Zeitgleich verzeichnete die DKMS mehr als 400.000 neue Registrierungen in Deutschland. „Das ist zunächst sehr erfreulich, aber gleichzeitig sind etwa 125.000 Personen aufgrund des Alters aus der Datei ausgeschieden. Mit 61 Jahren und älter kommt man für eine Spende nicht mehr infrage“, sagt Henrich. Für 2024 erwarte die DKMS, dass weitere 135.000 Registrierte betroffen sein werden. „Wir appellieren an die gesamte Bevölkerung“, sagt Henrich. Indem man sich typisieren lasse, könne man einem Leukämie-Patienten eine neue Chance auf Leben ermöglichen.

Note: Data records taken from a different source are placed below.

/-! ### Error confinement (R275) -/

/-- Error passive as the counters say; an entry or return records 0x4010 (R275). -/
def State.confine (s : State) (k : Nat) : State :=
  let p := s.port k
  let now := 127 < p.tec || 127 < p.recv
  if now = p.passive then s
  else (s.modPort k (fun p => { p with passive := now })).event 0x4010 .fb .f0 k (if now then 1 else 0) (saturate 8 p.tec)

/-- What an error adds to the transmit error counter (R275, log entry 10): nothing for a missing ACK in error passive with
no dominant bit in the passive error flag, nor for a stuff error in arbitration. -/
def tecRise (passive : Bool) (e : BusError) : Nat :=
  match e.kind with
  | .ack false => if passive then 0 else 8
  | .stuff => if e.afterArbitration then 8 else 0
  | .bit | .crc | .form | .ack true | .afterFlag => 8

/-- What an error adds to the receive error counter (R275, log entry 10). -/
def recRise (e : BusError) : Nat :=
  match e.kind with
  | .afterFlag => 8
  | .bit | .stuff | .crc | .form | .ack _ => 1

/-- The error counters after an error (R275). -/
def CanPort.countError (p : CanPort) (e : BusError) : CanPort :=
  if e.transmitting then { p with tec := p.tec + tecRise p.passive e }
  else { p with recv := Nat.min 255 (p.recv + recRise e) }

/-- Bus-off: frames CANCELLED, F2 for the segment, event 0x4011 (R276). The management core has it over a toggle crossing:
a pulse while either side is in reset is lost (R221, R227). -/
def State.busOff (s : State) (k : Nat) : State :=
  let p := s.port k
  let down := (s.xing .fbMg).linkDown
  let s1 := s.modPort k (fun p => { p with
    fifo := [], rest := [], fresh := [], busOff := true, segmentLost := true, busOffUs := s.opUs
    busOffCount := p.busOffCount + 1, offLevel := !p.offLevel, offSeen := if down then p.offSeen else !p.offLevel })
  if down then s1 else s1.event 0x4011 .fb .f2 k (p.fifo.length + p.rest.length + p.fresh.length)

/-! ### The transmit FIFO (R268 to R270) -/

/-- The FIFO filled from the builder's list. -/
def CanPort.feed (p : CanPort) : CanPort :=
  let room := 32 - p.fifo.length
  { p with fifo := p.fifo ++ p.rest.take room, rest := p.rest.drop room }

/-- A frame into a list in ascending identifier order, after those of its own identifier. -/
def insertFrame (f : TxFrame) : List TxFrame → List TxFrame
  | [] => [f]
  | g :: l => if f.ident < g.ident then f :: g :: l else g :: insertFrame f l

/-- Frames in ascending identifier order. -/
def sortFrames (l : List TxFrame) : List TxFrame := l.foldl (fun acc f => insertFrame f acc) []

/-- Whether an identifier is blocked after an ID_CLASH (R272). -/
def CanPort.isBlocked (p : CanPort) (ident : Nat) : Bool := p.blocked.any (fun b => b.1 == ident)

/-- The commit of new frames (R269): waiting entries cancelled, superseded ones dropped with the lower PRIO kept, all in
identifier order. A head whose arbitration has begun is TOO_LATE and stays (R270). -/
def CanPort.reorder (p : CanPort) (headBegun : Bool) : CanPort :=
  let kept := if headBegun then (p.fifo.take 1).map (fun f => { f with tooLate := true }) else []
  let waiting := (if headBegun then p.fifo.drop 1 else p.fifo) ++ p.rest
  let prio (f : TxFrame) : TxFrame :=
    let low := (waiting.filter (fun g => g.node == f.node)).foldl (fun m g => Nat.min m (prioOf g.ident)) (prioOf f.ident)
    { f with ident := frameId low f.node }
  let old := waiting.filter (fun g => !p.fresh.any (fun f => f.node == g.node))
  let all := (sortFrames (old ++ p.fresh.map prio)).filter (fun f => !p.isBlocked f.ident)
  ({ p with fifo := kept, rest := all, fresh := [] }).feed

/-- A frame of the FIFO's head sent without error (R270, R272). -/
def State.txDone (s : State) (k : Nat) : State :=
  match (s.port k).fifo with
  | [] => s
  | f :: l =>
    let s1 := s.modPort k (fun p => ({ p with
      fifo := l, txDone := p.txDone + 1, tec := p.tec - 1
      clash := p.clash.filter (fun c => c.1 != f.ident) }).feed)
    let s2 := { s1 with outbox := s1.outbox ++ [Output.can k f.ident f.data] }
    (s2.busTaken k true).confine k

/-- A TOO_LATE head that ends CANCELLED goes back at its identifier position, unless a newer frame for its node is queued
(R270): that one then takes a PRIO 0 over, which a RESTRICTIVE demand keeps until it is sent (R269). -/
def CanPort.cancelled (p : CanPort) : CanPort :=
  match p.fifo with
  | f :: l =>
    if f.tooLate then
      let q := l ++ p.rest
      let heir (g : TxFrame) : TxFrame :=
        if g.node = f.node && prioOf f.ident = 0 then { g with ident := frameId 0 g.node } else g
      let all := if q.any (fun g => g.node == f.node) then sortFrames (q.map heir)
        else insertFrame { f with tooLate := false } q
      ({ p with fifo := [], rest := all }).feed
    else p
  | [] => p

/-! ### Identifier clash (R272) -/

/-- A POST_ARB_BIT_ERROR of the head; the sixteenth in a row aborts it (R272). -/
def State.postArbError (s : State) (k : Nat) : State :=
  let down := (s.xing .fbMg).linkDown
  match (s.port k).fifo with
  | [] => s
  | f :: _ =>
    let n := countOf (s.port k).clash f.ident + 1
    if n < 16 then s.modPort k (fun p => { p with
      clash := setCount p.clash f.ident n, postArb := p.postArb.cross down })
    else
      (s.modPort k (fun p => ({ p with
        postArb := p.postArb.cross down
        clash := p.clash.filter (fun c => c.1 != f.ident), clashCount := p.clashCount + 1
        blocked := (f.ident, s.opUs + 1000000) :: p.blocked.filter (fun b => b.1 != f.ident)
        fifo := p.fifo.filter (fun g => g.ident != f.ident)
        rest := p.rest.filter (fun g => g.ident != f.ident) }).feed)).event 0x4030 .fb .info k f.ident

/-! ### Listen-only rate detection (R267) -/

/-- The rates that a port has locked, 0 for one that has not (R267). -/
def CanPort.lockedRates (p : CanPort) : Nat × Nat :=
  (if p.nominalLocked then p.nominal else 0, if p.dataLocked then p.dataRate else 0)

/-- Event 0x4001 with the rates locked so far. -/
def State.rateLocked (s : State) (k : Nat) : State :=
  let p := s.port k
  s.event 0x4001 .fb .info k p.nominal (if p.dataLocked then p.dataRate else 0)

/-- The next nominal candidate, with the data candidate reset (R267). -/
def State.nextNominal (s : State) (k : Nat) : State :=
  s.modPort k (fun p => if p.nominalLocked then p
    else { p with nominal := p.nominal % 4 + 1, dataRate := 1, goodRun := 0, goodBrs := 0, lastFrameUs := s.opUs })

/-- An error-free frame in detection (R267). -/
def State.goodFrame (s : State) (k : Nat) (brs : Bool) : State :=
  let s1 := s.modPort k (fun p => { p with
    goodRun := p.goodRun + 1, goodBrs := if brs then p.goodBrs + 1 else p.goodBrs, lastFrameUs := s.opUs })
  let p := s1.port k
  let s2 := if 3 ≤ p.goodRun && !p.nominalLocked then
    (s1.modPort k (fun p => { p with nominalLocked := true })).rateLocked k else s1
  let p := s2.port k
  if 3 ≤ p.goodBrs && !p.dataLocked then
    (s2.modPort k (fun p => { p with dataLocked := true })).rateLocked k else s2

/-- A bus error in detection: before the BRS sample point for the nominal rate, after it for the data rate (R267). -/
def State.detectError (s : State) (k : Nat) (e : BusError) : State :=
  let s1 := s.modPort k (fun p => { p with goodRun := 0, goodBrs := 0 })
  if e.afterBrs then
    s1.modPort k (fun p => if p.dataLocked then p else { p with dataRate := p.dataRate % 3 + 1 })
  else s1.nextNominal k
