/-- The first value accepted after a fence (R225, R226, R228): LINK_DOWN and STALE clear, the destination takes the
source's counts, event 0xC030 with the fence's duration. -/
def State.linkUp (s : State) (x : Crossing) : State :=
  let v := s.xing x
  if !v.linkDown || !s.sidesUp x || !s.power.state.powered then s
  else
    let s1 := (s.setXing x { v with
      linkDown := false, stale := false, unstable := false, counter := v.counter.linkUp }).countsUp x
    let s2 := (s1.event 0xC030 (seenBy x) .info x.code 0 (s.opUs - v.downUs)).linkFlags
    if mgLinks.contains x && s.hi.downMg && !s2.hi.downMg then
      { s2 with hi := { s2.hi with busy := s2.busyNow } }
    else s2

/-! ### Notifications held (R319, R320) -/

/-- A notification of the transport: OVERFLOW, TAG_BUSY or LINK_RESET. -/
def State.transportNote (s : State) (kind : Nat) (data : List Byte) : Note := ⟨kind, 0xFFFFFFFF, s.opMs, data⟩

/-- A LINK_RESET that is held: it is the first entry of the restarted ring (R319, R326). -/
def State.flushReset (s : State) : State :=
  match s.hi.heldNotes with
  | (q, n) :: l =>
    if n.kind = 3 && s.hi.ringRoom then ({ s with hi := { s.hi with heldNotes := l } }).ringWrite q n else s
  | [] => s

/-- The held notifications written while the ring has room: LINK_RESET, then OVERFLOW, then the others (R320, R326). -/
def State.flushHeld (s0 : State) : State :=
  if s0.hi.downMg || !s0.mg.alive then s0
  else
    let s := s0.flushReset
    let s1 := if 0 < s.hi.lostNotes && s.hi.ringRoom then
        let q := s.hi.noteSeq
        let n := s.transportNote 0x0001 (le 4 s.hi.lostNotes)
        ({ s with hi := { s.hi with noteSeq := (q + 1) % 65536, lostNotes := 0 } }).ringWrite q n
      else s
    if 0 < s1.hi.lostNotes then s1
    else s1.hi.heldNotes.foldl (fun s p =>
      if s.hi.ringRoom then ({ s with hi := { s.hi with heldNotes := s.hi.heldNotes.tail } }).ringWrite p.1 p.2
      else s) s1

/-- The ring restarts (R319, R326): HEAD and TAIL at 0, and LINK_RESET is the first entry to come. -/
def State.restartRing (s : State) (cause : Nat) (kept : List (Nat × Note)) : State :=
  let unread := (s.hi.head - s.hi.tail).toNat
  let q := s.hi.noteSeq
  let n := s.transportNote 0x0003 (le 4 unread ++ [BitVec.ofNat 8 cause])
  { s with hi := { s.hi with
    head := 0, tail := 0, unread := unread, noteSeq := (q + 1) % 65536, heldNotes := (q, n) :: kept } }

/-! ### Host link reset (R216, R325, R326) -/

/-- The host island as a host link reset leaves it (R224, R307, R325). What the management core holds stays. -/
def HostIf.linkReset (h : HostIf) : HostIf :=
  { h with
    state := 0, m2 := false, unstableCount := 0, eventMg := false, eventCl := false, downMg := true, downCl := true,
    stale := true, unstable := false, failedWord := 0, msiSent := 0, doorbells := h.doorbells.sourceReset
    completions := h.completions.destReset, noteCount := h.noteCount.destReset, scratch := 0, done := 0, busy := 0,
      irqStat := 0, irqMask := 0xF, vectors := 1,
    bar2 := [], subscribed := 0 }

/-- A host link reset: it reaches HI only (R216); the sessions and the subscription of PCIe end (R325, R353). -/
def State.hostReset (s : State) : State :=
  let s1 := ((toHi.foldl State.fenceDest (s.fence .hiMg))).restartCounter .hiMg
  let s2 := s1.restartRing 1 s1.hi.heldNotes
  { s2 with
    hi := s2.hi.linkReset
    bench := { s2.bench with undo := s2.bench.undo.map (fun (u : Undo) =>
      { u with sessions := u.sessions.filter (fun x => x.via != .pcie) }) }
    mg := { s2.mg with sessions := s2.mg.sessions.filter (fun x => x.via != .pcie) } }

/-! ### The management core (R209, R325, R326, R365) -/

/-- The management core is reset on heartbeat loss (R209): requests not yet frozen are lost, every session ends, its
crossings fence. Event 0x0110 at F0, with a notification (R353). -/
def State.mgLost (s : State) : State :=
  if !s.mg.alive || !s.power.state.powered then s
  else
    let s1 := (((s.event 0x0110 .cl .f0).note 0x0183 (le 2 0x0110)).fenceAll fromMg)
    let s2 := (fromMg.foldl State.restartCounter (toMg.foldl State.fenceDest s1)).linkFlags
    { s2 with
      diag := none
      can := s2.can.map CanPort.mgReset
      mg := { s2.mg with
        alive := false, queue := [], sessions := [], heartbeats := s2.mg.heartbeats.sourceReset
        outstanding := s2.mg.outstanding ++ s2.hi.heldDone.map (fun r => (r.req, r.opcode)) }
      bench := { s2.bench with undo := s2.bench.undo.map (fun (u : Undo) => { u with sessions := [] }) }
      hi := { s2.hi with
        doorbells := s2.hi.doorbells.destReset, completions := s2.hi.completions.sourceReset
        noteCount := s2.hi.noteCount.sourceReset, heldDone := [], heldNotes := [], lostNotes := 0, subscribed := 0,
          x8Subscribed := 0, x8Dest := none,
        x8Last := none } }

/-- The management core runs again: every tag outstanding at the failure completes DISCARDED, the ring restarts, and
staged records are accounted for (R209, R319, R366). -/
def State.mgRestart (s : State) : State :=
  if s.mg.alive || !s.power.state.powered then s
  else
    let held := (s.openRequests.map Prod.fst).filter (fun q => s.mg.outstanding.any (fun p => p.1 == q))
    let lost := s.mg.outstanding
    let s1 := { s with mg := { s.mg with alive := true, outstanding := [] } }
    let s2 := s1.restartRing 2 []
    let s3 := lost.foldl (fun s p => s.deliver
      { req := p.1, opcode := p.2, status := Status.discarded.code, arrival := p.1.arrival }) s2
    let s4 := { s3 with mg := { s3.mg with voided := held } }
    let frozen := s4.recorder.frozenUntil.isSome
    let s5 := { s4 with
      recorder := { s4.recorder with
        staging := [], frozenUntil := none, lost := 0, firstLost := none, buckets := [] }
      rt := { s4.rt with stagedMirror := 0 }
      eng := { s4.eng with lastSeq := none } }
    if frozen then s5.event 0xF002 .mg .info s4.rt.stagedMirror 0 3 true else s5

Viele Menschen hätten immer noch Angst, eine Spende abzugeben, sagt Ripkens. Dabei sei der Aufwand überschaubar. Meist können die Stammzellen aus dem Blut gewonnen werden. Dann könne man sich den Aufwand wie bei einer etwas längeren Blutspende vorstellen. Nur in zehn Prozent der Fälle kommt es zu einer Knochenmarkentnahme. Aber auch hier entspräche die weit verbreitete Vorstellung einer schmerzhaften Entnahme aus dem Rücken nicht der Realität. Tatsächlich werde das Knochenmark aus dem Beckenknochen entnommen.